Silly claims about Flynn being a Nazi spy have since been discredited. Far from being elitist, and despite his privileged education and suave manner, Flynn was characteristically Australian in that he disliked snobbery. He was equally comfortable playing cards (and drinking) with a film crew as he was consorting with Russian princesses (and of course, when I say consorting, I mean having his buttocks spanked with a steel hairbrush during sex).

Flynn would have appreciated later Port characters, such as former mayor, Roy Martin, who allegedly took a gun to council meetings. Or the late Bon Scott, AC/DC’s cheekily charismatic late frontman. In the ’70s, Scott painted ships on the Port’s wharves … in pink overalls. Another über-successful wild man, Jimmy Barnes, was no stranger to Port Adelaide pubs. Cold Chisel cut their teeth at the nearby Largs Pier, which Barnes immortalised in a song, Largs Pier Hotel. Flynn would have smiled crookedly at Mel Gibson, who acted nicely and acted nice in Gallipoli, some of which was filmed near Hart’s Mill, with Peter Weir at the helm.

And what about now, when the Port’s on the cusp of again becoming a cosmopolitan contender? We’ve already established that Flynn embraced any opportunities for drinking. Flynn would relish the stylish new wine bar, Michonne, and the re-imagined Port Admiral Hotel, with its Tasmanian oak, in-house beer Port Local (from Pirate Life Brewing), hipster beards and beer keg urinals.

Flynn, whose independent mind was his charm and curse, was unpalatable in some ways (yes, I’m talking about his penchant for riding (in the nude) turtles on the Great Barrier Reef ) and progressive in others.

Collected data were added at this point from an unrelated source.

-- ==== Sys2Proof/Machine/Core.lean ====
section
/-! DEFINITION. The machine as the host's interface takes it. -/

def Sys2Proof.core : Host.Core :=
  { State := Sys2Proof.Machine.State
    Fault := Sys2Proof.Machine.Fault
    Refusal := Sys2Proof.Machine.Refusal
    step := Sys2Proof.Machine.step
    reset := Sys2Proof.Machine.State.reset }
end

He was non-judgmental about people’s sexuality; he would be as cool about seeing the rainbow flag flying triumphantly atop a Lipson St house as he would about seeing the Jolly Roger unfurled. Speaking of rainbows, Flynn described himself as a touch of colour in a prosaic world and would enjoy the Wonderwalls of colour and fantasy around many street corners.

Koch says of the emerging Port, “In the main drag, we need those shops to be buzzing and filled. We need to put more residential development there, which will bring its own feel to it.” Along with more housing, bars and restaurants, a new Port must incorporate its main asset: its (unbuyable) history. This can work with visitors’ imaginations to make the Port wildly magical. The Living in the Port app, which provides an educational tour through the streets, is a good start.

But I propose a series of thought-activated, moving holographs along the wharves, showing Heroes of the Imagination in Port Adelaide: Errol Flynn, Joseph Conrad, Mary MacKillop, Bon Scott, David Koch. The beauty of this unique tourist draw card is that it would not be for people who just see the Port as grey streets and brown buildings, rendered with the excrement of industry and pigeons.

Rather, it would reward people who see derricks as dinosaurs, who use their imaginations to transform their worlds, and recognise that reality and fantasy are often the same thing.

Dr Michael X Savvas is an editor and senior lecturer.